Assignment: An exact transcription of the data below is needed.

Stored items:
◇ ◇ ◇ ◇ ◇
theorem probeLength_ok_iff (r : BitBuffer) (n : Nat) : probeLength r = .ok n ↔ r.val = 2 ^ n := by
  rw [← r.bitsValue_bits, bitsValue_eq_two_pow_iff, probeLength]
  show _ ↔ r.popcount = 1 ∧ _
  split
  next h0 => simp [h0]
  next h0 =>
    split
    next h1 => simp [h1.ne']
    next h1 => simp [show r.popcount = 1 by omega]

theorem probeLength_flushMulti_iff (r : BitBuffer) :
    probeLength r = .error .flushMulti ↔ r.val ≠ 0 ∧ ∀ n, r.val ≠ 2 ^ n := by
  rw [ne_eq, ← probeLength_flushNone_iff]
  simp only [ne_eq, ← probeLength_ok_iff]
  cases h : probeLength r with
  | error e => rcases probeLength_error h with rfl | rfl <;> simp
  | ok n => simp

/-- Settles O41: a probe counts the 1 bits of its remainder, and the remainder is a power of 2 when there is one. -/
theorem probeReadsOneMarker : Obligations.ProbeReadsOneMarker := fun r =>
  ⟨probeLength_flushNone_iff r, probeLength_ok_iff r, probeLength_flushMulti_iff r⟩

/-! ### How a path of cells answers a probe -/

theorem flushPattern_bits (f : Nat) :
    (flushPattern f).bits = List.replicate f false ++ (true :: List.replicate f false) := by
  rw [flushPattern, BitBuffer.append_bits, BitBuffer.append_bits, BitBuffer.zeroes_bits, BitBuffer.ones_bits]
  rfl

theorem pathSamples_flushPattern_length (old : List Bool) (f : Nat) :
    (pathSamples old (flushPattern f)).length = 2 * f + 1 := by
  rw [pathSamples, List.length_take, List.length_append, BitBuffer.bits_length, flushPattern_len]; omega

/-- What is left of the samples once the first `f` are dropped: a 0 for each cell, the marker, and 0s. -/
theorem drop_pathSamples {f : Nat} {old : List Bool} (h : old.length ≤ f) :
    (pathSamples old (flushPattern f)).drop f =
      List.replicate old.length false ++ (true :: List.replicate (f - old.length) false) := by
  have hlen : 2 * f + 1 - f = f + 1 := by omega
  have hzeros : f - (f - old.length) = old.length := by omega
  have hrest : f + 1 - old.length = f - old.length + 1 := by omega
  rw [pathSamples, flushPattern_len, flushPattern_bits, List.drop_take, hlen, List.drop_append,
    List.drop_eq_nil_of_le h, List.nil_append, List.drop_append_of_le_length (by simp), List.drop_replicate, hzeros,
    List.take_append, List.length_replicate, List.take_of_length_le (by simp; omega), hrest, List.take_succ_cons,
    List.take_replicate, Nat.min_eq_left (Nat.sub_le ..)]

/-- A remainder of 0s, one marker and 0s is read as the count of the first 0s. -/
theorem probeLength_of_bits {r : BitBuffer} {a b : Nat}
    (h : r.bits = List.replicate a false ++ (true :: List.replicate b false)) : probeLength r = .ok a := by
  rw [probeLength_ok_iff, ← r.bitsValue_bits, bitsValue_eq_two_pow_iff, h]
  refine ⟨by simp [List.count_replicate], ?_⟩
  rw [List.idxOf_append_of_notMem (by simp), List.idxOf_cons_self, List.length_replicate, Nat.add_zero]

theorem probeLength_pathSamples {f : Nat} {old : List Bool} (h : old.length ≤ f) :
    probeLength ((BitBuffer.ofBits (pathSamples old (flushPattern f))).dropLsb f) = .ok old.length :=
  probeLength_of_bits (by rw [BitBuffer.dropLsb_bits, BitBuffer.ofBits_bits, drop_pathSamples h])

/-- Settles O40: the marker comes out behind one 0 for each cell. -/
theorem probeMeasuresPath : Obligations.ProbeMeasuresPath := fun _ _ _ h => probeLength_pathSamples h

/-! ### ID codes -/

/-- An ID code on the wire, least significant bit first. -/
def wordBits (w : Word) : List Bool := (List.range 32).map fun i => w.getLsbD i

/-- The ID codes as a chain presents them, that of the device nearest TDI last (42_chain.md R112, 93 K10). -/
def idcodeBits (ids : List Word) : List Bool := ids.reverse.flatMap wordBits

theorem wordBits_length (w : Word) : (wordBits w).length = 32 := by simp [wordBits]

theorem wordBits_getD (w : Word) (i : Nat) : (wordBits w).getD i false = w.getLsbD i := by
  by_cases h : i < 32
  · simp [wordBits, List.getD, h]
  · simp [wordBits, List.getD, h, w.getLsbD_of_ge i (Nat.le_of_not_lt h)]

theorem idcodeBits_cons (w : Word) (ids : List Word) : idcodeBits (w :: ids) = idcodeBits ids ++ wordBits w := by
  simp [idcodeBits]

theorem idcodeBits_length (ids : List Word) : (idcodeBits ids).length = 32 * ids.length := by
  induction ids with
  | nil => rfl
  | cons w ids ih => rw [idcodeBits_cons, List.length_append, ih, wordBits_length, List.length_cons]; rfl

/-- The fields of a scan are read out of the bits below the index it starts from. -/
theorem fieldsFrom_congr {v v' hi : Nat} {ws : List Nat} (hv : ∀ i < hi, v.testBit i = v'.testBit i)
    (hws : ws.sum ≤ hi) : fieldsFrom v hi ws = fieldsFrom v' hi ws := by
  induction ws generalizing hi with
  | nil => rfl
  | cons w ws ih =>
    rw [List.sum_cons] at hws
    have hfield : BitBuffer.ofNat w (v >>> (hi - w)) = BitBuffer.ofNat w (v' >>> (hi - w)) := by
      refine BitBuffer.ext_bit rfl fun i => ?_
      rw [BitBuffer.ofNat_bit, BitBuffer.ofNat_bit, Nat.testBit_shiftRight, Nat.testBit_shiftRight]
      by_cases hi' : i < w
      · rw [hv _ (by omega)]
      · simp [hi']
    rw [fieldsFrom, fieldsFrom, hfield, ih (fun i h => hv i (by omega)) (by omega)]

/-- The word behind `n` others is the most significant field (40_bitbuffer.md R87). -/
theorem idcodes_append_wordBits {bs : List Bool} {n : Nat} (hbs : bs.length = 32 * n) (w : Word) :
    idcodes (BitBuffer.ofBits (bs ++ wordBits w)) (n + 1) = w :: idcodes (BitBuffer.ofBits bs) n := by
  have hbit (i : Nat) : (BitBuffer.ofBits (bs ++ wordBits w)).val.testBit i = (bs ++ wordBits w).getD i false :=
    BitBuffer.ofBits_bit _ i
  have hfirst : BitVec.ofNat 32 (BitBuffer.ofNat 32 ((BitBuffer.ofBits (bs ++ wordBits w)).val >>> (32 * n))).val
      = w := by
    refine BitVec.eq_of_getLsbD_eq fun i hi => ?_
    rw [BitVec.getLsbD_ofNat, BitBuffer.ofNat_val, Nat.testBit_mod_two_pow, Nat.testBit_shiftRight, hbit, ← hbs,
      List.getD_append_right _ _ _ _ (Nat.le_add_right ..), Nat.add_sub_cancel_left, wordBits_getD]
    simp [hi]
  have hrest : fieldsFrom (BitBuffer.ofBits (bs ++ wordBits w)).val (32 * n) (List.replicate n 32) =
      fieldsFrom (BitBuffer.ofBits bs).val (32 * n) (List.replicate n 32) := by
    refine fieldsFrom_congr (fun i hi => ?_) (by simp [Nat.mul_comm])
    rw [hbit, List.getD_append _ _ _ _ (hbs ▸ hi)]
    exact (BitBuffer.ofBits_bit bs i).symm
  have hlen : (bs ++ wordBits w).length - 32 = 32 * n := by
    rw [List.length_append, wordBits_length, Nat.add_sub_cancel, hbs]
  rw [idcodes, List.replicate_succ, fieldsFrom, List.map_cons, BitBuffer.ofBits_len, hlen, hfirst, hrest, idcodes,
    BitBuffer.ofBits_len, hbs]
◇ ◇ ◇ ◇ ◇
Result of this task:
theorem probeLength_ok_iff (r : BitBuffer) (n : Nat) : probeLength r = .ok n ↔ r.val = 2 ^ n := by
  rw [← r.bitsValue_bits, bitsValue_eq_two_pow_iff, probeLength]
  show _ ↔ r.popcount = 1 ∧ _
  split
  next h0 => simp [h0]
  next h0 =>
    split
    next h1 => simp [h1.ne']
    next h1 => simp [show r.popcount = 1 by omega]

theorem probeLength_flushMulti_iff (r : BitBuffer) :
    probeLength r = .error .flushMulti ↔ r.val ≠ 0 ∧ ∀ n, r.val ≠ 2 ^ n := by
  rw [ne_eq, ← probeLength_flushNone_iff]
  simp only [ne_eq, ← probeLength_ok_iff]
  cases h : probeLength r with
  | error e => rcases probeLength_error h with rfl | rfl <;> simp
  | ok n => simp

/-- Settles O41: a probe counts the 1 bits of its remainder, and the remainder is a power of 2 when there is one. -/
theorem probeReadsOneMarker : Obligations.ProbeReadsOneMarker := fun r =>
  ⟨probeLength_flushNone_iff r, probeLength_ok_iff r, probeLength_flushMulti_iff r⟩

/-! ### How a path of cells answers a probe -/

theorem flushPattern_bits (f : Nat) :
    (flushPattern f).bits = List.replicate f false ++ (true :: List.replicate f false) := by
  rw [flushPattern, BitBuffer.append_bits, BitBuffer.append_bits, BitBuffer.zeroes_bits, BitBuffer.ones_bits]
  rfl

theorem pathSamples_flushPattern_length (old : List Bool) (f : Nat) :
    (pathSamples old (flushPattern f)).length = 2 * f + 1 := by
  rw [pathSamples, List.length_take, List.length_append, BitBuffer.bits_length, flushPattern_len]; omega

/-- What is left of the samples once the first `f` are dropped: a 0 for each cell, the marker, and 0s. -/
theorem drop_pathSamples {f : Nat} {old : List Bool} (h : old.length ≤ f) :
    (pathSamples old (flushPattern f)).drop f =
      List.replicate old.length false ++ (true :: List.replicate (f - old.length) false) := by
  have hlen : 2 * f + 1 - f = f + 1 := by omega
  have hzeros : f - (f - old.length) = old.length := by omega
  have hrest : f + 1 - old.length = f - old.length + 1 := by omega
  rw [pathSamples, flushPattern_len, flushPattern_bits, List.drop_take, hlen, List.drop_append,
    List.drop_eq_nil_of_le h, List.nil_append, List.drop_append_of_le_length (by simp), List.drop_replicate, hzeros,
    List.take_append, List.length_replicate, List.take_of_length_le (by simp; omega), hrest, List.take_succ_cons,
    List.take_replicate, Nat.min_eq_left (Nat.sub_le ..)]

/-- A remainder of 0s, one marker and 0s is read as the count of the first 0s. -/
theorem probeLength_of_bits {r : BitBuffer} {a b : Nat}
    (h : r.bits = List.replicate a false ++ (true :: List.replicate b false)) : probeLength r = .ok a := by
  rw [probeLength_ok_iff, ← r.bitsValue_bits, bitsValue_eq_two_pow_iff, h]
  refine ⟨by simp [List.count_replicate], ?_⟩
  rw [List.idxOf_append_of_notMem (by simp), List.idxOf_cons_self, List.length_replicate, Nat.add_zero]

theorem probeLength_pathSamples {f : Nat} {old : List Bool} (h : old.length ≤ f) :
    probeLength ((BitBuffer.ofBits (pathSamples old (flushPattern f))).dropLsb f) = .ok old.length :=
  probeLength_of_bits (by rw [BitBuffer.dropLsb_bits, BitBuffer.ofBits_bits, drop_pathSamples h])

/-- Settles O40: the marker comes out behind one 0 for each cell. -/
theorem probeMeasuresPath : Obligations.ProbeMeasuresPath := fun _ _ _ h => probeLength_pathSamples h

/-! ### ID codes -/

/-- An ID code on the wire, least significant bit first. -/
def wordBits (w : Word) : List Bool := (List.range 32).map fun i => w.getLsbD i

/-- The ID codes as a chain presents them, that of the device nearest TDI last (42_chain.md R112, 93 K10). -/
def idcodeBits (ids : List Word) : List Bool := ids.reverse.flatMap wordBits

theorem wordBits_length (w : Word) : (wordBits w).length = 32 := by simp [wordBits]

theorem wordBits_getD (w : Word) (i : Nat) : (wordBits w).getD i false = w.getLsbD i := by
  by_cases h : i < 32
  · simp [wordBits, List.getD, h]
  · simp [wordBits, List.getD, h, w.getLsbD_of_ge i (Nat.le_of_not_lt h)]

theorem idcodeBits_cons (w : Word) (ids : List Word) : idcodeBits (w :: ids) = idcodeBits ids ++ wordBits w := by
  simp [idcodeBits]

theorem idcodeBits_length (ids : List Word) : (idcodeBits ids).length = 32 * ids.length := by
  induction ids with
  | nil => rfl
  | cons w ids ih => rw [idcodeBits_cons, List.length_append, ih, wordBits_length, List.length_cons]; rfl

/-- The fields of a scan are read out of the bits below the index it starts from. -/
theorem fieldsFrom_congr {v v' hi : Nat} {ws : List Nat} (hv : ∀ i < hi, v.testBit i = v'.testBit i)
    (hws : ws.sum ≤ hi) : fieldsFrom v hi ws = fieldsFrom v' hi ws := by
  induction ws generalizing hi with
  | nil => rfl
  | cons w ws ih =>
    rw [List.sum_cons] at hws
    have hfield : BitBuffer.ofNat w (v >>> (hi - w)) = BitBuffer.ofNat w (v' >>> (hi - w)) := by
      refine BitBuffer.ext_bit rfl fun i => ?_
      rw [BitBuffer.ofNat_bit, BitBuffer.ofNat_bit, Nat.testBit_shiftRight, Nat.testBit_shiftRight]
      by_cases hi' : i < w
      · rw [hv _ (by omega)]
      · simp [hi']
    rw [fieldsFrom, fieldsFrom, hfield, ih (fun i h => hv i (by omega)) (by omega)]

/-- The word behind `n` others is the most significant field (40_bitbuffer.md R87). -/
theorem idcodes_append_wordBits {bs : List Bool} {n : Nat} (hbs : bs.length = 32 * n) (w : Word) :
    idcodes (BitBuffer.ofBits (bs ++ wordBits w)) (n + 1) = w :: idcodes (BitBuffer.ofBits bs) n := by
  have hbit (i : Nat) : (BitBuffer.ofBits (bs ++ wordBits w)).val.testBit i = (bs ++ wordBits w).getD i false :=
    BitBuffer.ofBits_bit _ i
  have hfirst : BitVec.ofNat 32 (BitBuffer.ofNat 32 ((BitBuffer.ofBits (bs ++ wordBits w)).val >>> (32 * n))).val
      = w := by
    refine BitVec.eq_of_getLsbD_eq fun i hi => ?_
    rw [BitVec.getLsbD_ofNat, BitBuffer.ofNat_val, Nat.testBit_mod_two_pow, Nat.testBit_shiftRight, hbit, ← hbs,
      List.getD_append_right _ _ _ _ (Nat.le_add_right ..), Nat.add_sub_cancel_left, wordBits_getD]
    simp [hi]
  have hrest : fieldsFrom (BitBuffer.ofBits (bs ++ wordBits w)).val (32 * n) (List.replicate n 32) =
      fieldsFrom (BitBuffer.ofBits bs).val (32 * n) (List.replicate n 32) := by
    refine fieldsFrom_congr (fun i hi => ?_) (by simp [Nat.mul_comm])
    rw [hbit, List.getD_append _ _ _ _ (hbs ▸ hi)]
    exact (BitBuffer.ofBits_bit bs i).symm
  have hlen : (bs ++ wordBits w).length - 32 = 32 * n := by
    rw [List.length_append, wordBits_length, Nat.add_sub_cancel, hbs]
  rw [idcodes, List.replicate_succ, fieldsFrom, List.map_cons, BitBuffer.ofBits_len, hlen, hfirst, hrest, idcodes,
    BitBuffer.ofBits_len, hbs]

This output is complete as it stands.